Приняв ванну и позавтракав, я пошел в институт. Наш научный руководитель и директор приходит рано. На всю жизнь сохранилась деревенская привычка рано вставать.
Марфе лет под семьдесят, но она еще в форме. Красивая, живая, энергичная, собранная женщина. Муж ее, известный писатель-фантаст Яков Ефремов, тоже очень моложав, хотя года на три старше.
Марфа (за глаза ее зовут Марфа Посадница) очень мне обрадовалась. Мы обнялись и нежно поцеловались. Потом сели рядышком на диване. Она уставилась на меня живыми, черными глазами ласково и встревоженно.
– Давай рассказывай все по порядку,– приказала она.
Я, не торопясь, рассказал ей все, что произошло в Лунной обсерватории.
– Черт побери! – только и сказала она и надолго замолкла, хмурясь.
– Вы мне не верите? – спросил я подавленно.– Кстати, Яша вам ничего не говорил?
– Нет, он отказался говорить раньше тебя, заверил, что все, что ты скажешь, есть правда. Видишь ли, Кирилл, здесь ни при чем «верю, не верю». Никто же не заподозрит тебя во лжи. Вопрос стоит так: либо ты заболел, и тебе надо срочно лечиться... у невропатолога...
– У психиатров?
– Либо это действительно, как ты уверяешь, встреча с инопланетной цивилизацией.
– А вы как думаете, Марфа Евгеньевна?
– Не знаю, Кирилл, не знаю. Откуда же мне знать? Будущее покажет.
Я фыркнул рассерженно:
– Болезнь будет прогрессировать?
– Не обязательно. Может быть, тебе противопоказана Луна, космос. А на земле ты сможешь работать, как и работал.
– Обследуя космонавтов и изучая их отчеты? Я сам – космонавт! Это мое жизненное призвание, моя мечта.
– Если эти... твои существа не дадут о себе знать, космос тебе больше не увидеть.
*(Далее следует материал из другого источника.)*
-- ==== Sys2Proof/Laws/StationKeeps.lean ====
section
/-! SUPPORT. What the changes of station state leave as it was: the configuration values, and whether the part is held or reading; and
the slot clock but for the aligned flag and the tracker. -/

namespace Sys2Proof.Machine

open Sys2Proof

@[simp] theorem State.setStanding_keeps (st : StationState) (join : Option Nat) (s : State) : (s.setStanding st
    join).station.cfg = s.station.cfg ∧ (s.setStanding st join).station.held = s.station.held ∧ (s.setStanding st
    join).station.reading = s.station.reading := by
  and_intros <;> (unfold State.setStanding; (try dsimp only); (repeat' split) <;> simp)

@[simp] theorem State.passSelfTest_keeps (s : State) : (s.passSelfTest).station.cfg = s.station.cfg ∧
    (s.passSelfTest).station.held = s.station.held ∧ (s.passSelfTest).station.reading = s.station.reading := by
  and_intros <;> (unfold State.passSelfTest; (try dsimp only); (repeat' split) <;> simp)

@[simp] theorem State.releaseToListening_keeps (s : State) : (s.releaseToListening).station.cfg = s.station.cfg ∧
    (s.releaseToListening).station.held = s.station.held ∧ (s.releaseToListening).station.reading = s.station.reading := by
  and_intros <;> (unfold State.releaseToListening; (try dsimp only); (repeat' split) <;> simp)

@[simp] theorem State.loseJoined_keeps (s : State) : (s.loseJoined).station.cfg = s.station.cfg ∧ (s.loseJoined).station.held =
    s.station.held ∧ (s.loseJoined).station.reading = s.station.reading := by
  and_intros <;> (unfold State.loseJoined; (try dsimp only); (repeat' split) <;> simp)

@[simp] theorem State.enterJoined_keeps (s : State) : (s.enterJoined).station.cfg = s.station.cfg ∧ (s.enterJoined).station.held
    = s.station.held ∧ (s.enterJoined).station.reading = s.station.reading := by
  and_intros <;> (unfold State.enterJoined; (try dsimp only); (repeat' split) <;> simp)

@[simp] theorem State.isolateBlocks_keeps (s : State) : (s.isolateBlocks).station.cfg = s.station.cfg ∧
    (s.isolateBlocks).station.held = s.station.held ∧ (s.isolateBlocks).station.reading = s.station.reading := by
  and_intros <;> (unfold State.isolateBlocks; (try dsimp only); (repeat' split) <;> simp)

@[simp] theorem State.enterIsolated_keeps (s : State) : (s.enterIsolated).station.cfg = s.station.cfg ∧
    (s.enterIsolated).station.held = s.station.held ∧ (s.enterIsolated).station.reading = s.station.reading := by
  and_intros <;> (unfold State.enterIsolated; (try dsimp only); (repeat' split) <;> simp)

@[simp] theorem State.failSelfTest_keeps (s : State) : (s.failSelfTest).station.cfg = s.station.cfg ∧
    (s.failSelfTest).station.held = s.station.held ∧ (s.failSelfTest).station.reading = s.station.reading := by
  and_intros <;> (unfold State.failSelfTest; (try dsimp only); (repeat' split) <;> simp)

@[simp] theorem State.askIsolated_keeps (s : State) : (s.askIsolated).station.cfg = s.station.cfg ∧ (s.askIsolated).station.held
    = s.station.held ∧ (s.askIsolated).station.reading = s.station.reading := by
  and_intros <;> (unfold State.askIsolated; (try dsimp only); (repeat' split) <;> simp)

@[simp] theorem State.clash_keeps (kind : Kind) (declareFirst : Bool) (s : State) : (s.clash kind declareFirst).station.cfg =
    s.station.cfg ∧ (s.clash kind declareFirst).station.held = s.station.held ∧ (s.clash kind declareFirst).station.reading =
    s.station.reading := by
  and_intros <;> (unfold State.clash; (try dsimp only); (repeat' split) <;> simp)

@[simp] theorem State.tellLockout_keeps (df : Bool) (s : State) : (s.tellLockout df).station.cfg = s.station.cfg ∧
    (s.tellLockout df).station.held = s.station.held ∧ (s.tellLockout df).station.reading = s.station.reading := by
  and_intros <;> (unfold State.tellLockout; (try dsimp only); (repeat' split) <;> simp)

@[simp] theorem State.enterLockout_keeps (df : Bool) (s : State) : (s.enterLockout df).station.cfg = s.station.cfg ∧
    (s.enterLockout df).station.held = s.station.held ∧ (s.enterLockout df).station.reading = s.station.reading := by
  and_intros <;> (unfold State.enterLockout; (try dsimp only); (repeat' split) <;> simp)

@[simp] theorem State.askLockout_keeps (declareFirst : Bool) (s : State) : (s.askLockout declareFirst).station.cfg =
    s.station.cfg ∧ (s.askLockout declareFirst).station.held = s.station.held ∧ (s.askLockout declareFirst).station.reading =
    s.station.reading := by
  and_intros <;> (unfold State.askLockout; (try dsimp only); (repeat' split) <;> simp)

@[simp] theorem State.release_keeps (s : State) : (s.release).station.cfg = s.station.cfg ∧ (s.release).station.held =
    s.station.held ∧ (s.release).station.reading = s.station.reading := by
  and_intros <;> (unfold State.release; (try dsimp only); (repeat' split) <;> simp)

@[simp] theorem State.takeReleaseFrame_keeps (s : State) : (s.takeReleaseFrame).station.cfg = s.station.cfg ∧
    (s.takeReleaseFrame).station.held = s.station.held ∧ (s.takeReleaseFrame).station.reading = s.station.reading := by
  and_intros <;> (unfold State.takeReleaseFrame; (try dsimp only); (repeat' split) <;> simp)

@[simp] theorem State.lockGained_keeps (s : State) : (s.lockGained).station.cfg = s.station.cfg ∧ (s.lockGained).station.held =
    s.station.held ∧ (s.lockGained).station.reading = s.station.reading := by
  and_intros <;> (unfold State.lockGained; (try dsimp only); (repeat' split) <;> simp)

@[simp] theorem State.lockLost_keeps (s : State) : (s.lockLost).station.cfg = s.station.cfg ∧ (s.lockLost).station.held =
    s.station.held ∧ (s.lockLost).station.reading = s.station.reading := by
  and_intros <;> (unfold State.lockLost; (try dsimp only); (repeat' split) <;> simp)

@[simp] theorem State.refLost_keeps (s : State) : (s.refLost).station.cfg = s.station.cfg ∧ (s.refLost).station.held =
    s.station.held ∧ (s.refLost).station.reading = s.station.reading := by
  and_intros <;> (unfold State.refLost; (try dsimp only); (repeat' split) <;> simp)

@[simp] theorem State.selfFault_keeps (s : State) : (s.selfFault).station.cfg = s.station.cfg ∧ (s.selfFault).station.held =
    s.station.held ∧ (s.selfFault).station.reading = s.station.reading := by
  and_intros <;> (unfold State.selfFault; (try dsimp only); (repeat' split) <;> simp)

@[simp] theorem State.takeTest_keeps (f : RxFrame) (s : State) : (s.takeTest f).station.cfg = s.station.cfg ∧ (s.takeTest
    f).station.held = s.station.held ∧ (s.takeTest f).station.reading = s.station.reading := by
  and_intros <;> (unfold State.takeTest; (try dsimp only); (repeat' split) <;> simp)

@[simp] theorem State.selfTestFrame_keeps (s : State) : (s.selfTestFrame).station.cfg = s.station.cfg ∧
    (s.selfTestFrame).station.held = s.station.held ∧ (s.selfTestFrame).station.reading = s.station.reading := by
  and_intros <;> (unfold State.selfTestFrame; (try dsimp only); (repeat' split) <;> simp)

@[simp] theorem State.joinFrame_keeps (s : State) : (s.joinFrame).station.cfg = s.station.cfg ∧ (s.joinFrame).station.held =
    s.station.held ∧ (s.joinFrame).station.reading = s.station.reading := by
  and_intros <;> (unfold State.joinFrame; (try dsimp only); (repeat' split) <;> simp)

@[simp] theorem State.stationFrame_keeps (s : State) : (s.stationFrame).station.cfg = s.station.cfg ∧
    (s.stationFrame).station.held = s.station.held ∧ (s.stationFrame).station.reading = s.station.reading := by
  and_intros <;> (unfold State.stationFrame; (try dsimp only); (repeat' split) <;> simp)

@[simp] theorem State.escalate_keeps (declareFirst : Bool) (s : State) : (s.escalate declareFirst).station.cfg = s.station.cfg ∧
    (s.escalate declareFirst).station.held = s.station.held ∧ (s.escalate declareFirst).station.reading = s.station.reading :=
    by
  and_intros <;> (unfold State.escalate; (try dsimp only); (repeat' split) <;> simp)

@[simp] theorem State.trip_keeps (cause : Cause) (declareFirst : Bool) (s : State) : (s.trip cause declareFirst).station.cfg =
    s.station.cfg ∧ (s.trip cause declareFirst).station.held = s.station.held ∧ (s.trip cause declareFirst).station.reading =
    s.station.reading := by
  and_intros <;> (unfold State.trip; (try dsimp only); (repeat' split) <;> simp)

@[simp] theorem State.miss_keeps (declareFirst : Bool) (s : State) : (s.miss declareFirst).station.cfg = s.station.cfg ∧ (s.miss
    declareFirst).station.held = s.station.held ∧ (s.miss declareFirst).station.reading = s.station.reading := by
  and_intros <;> (unfold State.miss; (try dsimp only); (repeat' split) <;> simp)

@[simp] theorem State.missReading_keeps (log : SlotLog) (declareFirst : Bool) (s : State) : (s.missReading log
    declareFirst).station.cfg = s.station.cfg ∧ (s.missReading log declareFirst).station.held = s.station.held ∧ (s.missReading
    log declareFirst).station.reading = s.station.reading := by
  and_intros <;> (unfold State.missReading; (try dsimp only); (repeat' split) <;> simp)

@[simp] theorem State.endExpectation_keeps (declareFirst : Bool) (s : State) : (s.endExpectation declareFirst).station.cfg =
    s.station.cfg ∧ (s.endExpectation declareFirst).station.held = s.station.held ∧ (s.endExpectation
    declareFirst).station.reading = s.station.reading := by
  and_intros <;> (unfold State.endExpectation; (try dsimp only); (repeat' split) <;> simp)

@[simp] theorem State.sentMark_keeps (t : Instant) (declareFirst : Bool) (s : State) : (s.sentMark t declareFirst).station.cfg =
    s.station.cfg ∧ (s.sentMark t declareFirst).station.held = s.station.held ∧ (s.sentMark t declareFirst).station.reading =
    s.station.reading := by
  and_intros <;> (unfold State.sentMark; (try dsimp only); (repeat' split) <;> simp)

@[simp] theorem State.takeRunOut_keeps (t : Instant) (declareFirst : Bool) (s : State) : (s.takeRunOut t
    declareFirst).station.cfg = s.station.cfg ∧ (s.takeRunOut t declareFirst).station.held = s.station.held ∧ (s.takeRunOut t
    declareFirst).station.reading = s.station.reading := by
  and_intros <;> (unfold State.takeRunOut; (try dsimp only); (repeat' split) <;> simp)

@[simp] theorem State.readingRunOut_keeps (t : Instant) (declareFirst : Bool) (s : State) : (s.readingRunOut t
    declareFirst).station.cfg = s.station.cfg ∧ (s.readingRunOut t declareFirst).station.held = s.station.held ∧
    (s.readingRunOut t declareFirst).station.reading = s.station.reading := by
  and_intros <;> (unfold State.readingRunOut; (try dsimp only); (repeat' split) <;> simp)

@[simp] theorem State.deadline_keeps (declareFirst : Bool) (s : State) : (s.deadline declareFirst).station.cfg = s.station.cfg ∧
    (s.deadline declareFirst).station.held = s.station.held ∧ (s.deadline declareFirst).station.reading = s.station.reading :=
    by
  and_intros <;> (unfold State.deadline; (try dsimp only); (repeat' split) <;> simp)

@[simp] theorem State.takeAck_keeps (a : AckDir) (declareFirst : Bool) (s : State) : (s.takeAck a declareFirst).station.cfg =
    s.station.cfg ∧ (s.takeAck a declareFirst).station.held = s.station.held ∧ (s.takeAck a declareFirst).station.reading =
    s.station.reading := by
  and_intros <;> (unfold State.takeAck; (try dsimp only); (repeat' split) <;> simp)

@[simp] theorem State.judgeReading_keeps (log : SlotLog) (current : Int) (declareFirst : Bool) (s : State) : (s.judgeReading log
    current declareFirst).station.cfg = s.station.cfg ∧ (s.judgeReading log current declareFirst).station.held = s.station.held
    ∧ (s.judgeReading log current declareFirst).station.reading = s.station.reading := by
  and_intros <;> (unfold State.judgeReading; (try dsimp only); (repeat' split) <;> simp)

@[simp] theorem State.takeAwaited_keeps (e : Expectation) (m : Measured) (declareFirst : Bool) (s : State) : (s.takeAwaited e m
    declareFirst).station.cfg = s.station.cfg ∧ (s.takeAwaited e m declareFirst).station.held = s.station.held ∧ (s.takeAwaited
    e m declareFirst).station.reading = s.station.reading := by
  and_intros <;> (unfold State.takeAwaited; (try dsimp only); (repeat' split) <;> simp)

@[simp] theorem State.takeReading_keeps (m : Measured) (slotMod4 : Nat) (declareFirst : Bool) (s : State) : (s.takeReading m
    slotMod4 declareFirst).station.cfg = s.station.cfg ∧ (s.takeReading m slotMod4 declareFirst).station.held = s.station.held ∧
    (s.takeReading m slotMod4 declareFirst).station.reading = s.station.reading := by
  and_intros <;> (unfold State.takeReading; (try dsimp only); (repeat' split) <;> simp)

@[simp] theorem State.markSlot_keeps (log : SlotLog) (declareFirst : Bool) (s : State) : (s.markSlot log
    declareFirst).station.cfg = s.station.cfg ∧ (s.markSlot log declareFirst).station.held = s.station.held ∧ (s.markSlot log
    declareFirst).station.reading = s.station.reading := by
  and_intros <;> (unfold State.markSlot; (try dsimp only); (repeat' split) <;> simp)

@[simp] theorem State.endSlotLog_keeps (log : Option SlotLog) (declareFirst : Bool) (s : State) : (s.endSlotLog log
    declareFirst).station.cfg = s.station.cfg ∧ (s.endSlotLog log declareFirst).station.held = s.station.held ∧ (s.endSlotLog
    log declareFirst).station.reading = s.station.reading := by
  and_intros <;> (unfold State.endSlotLog; (try dsimp only); (repeat' split) <;> simp)

@[simp] theorem State.bridgeSlot_keeps (s : State) : (s.bridgeSlot).station.cfg = s.station.cfg ∧ (s.bridgeSlot).station.held =
    s.station.held ∧ (s.bridgeSlot).station.reading = s.station.reading := by
  and_intros <;> (unfold State.bridgeSlot; (try dsimp only); (repeat' split) <;> simp)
Ни одна медицинская комиссия... ты сам понимаешь. Эх! А я уже выставила твою кандидатуру... Будет конкурс. Готовится новая комплексная экспедиция на Марс. Ты ведь мечтал о Марсе...
– Мечтал о Марсе,– упавшим голосом пробормотал я.
– Неприятная история! – заметила Марфа. Я быстро поднял голову.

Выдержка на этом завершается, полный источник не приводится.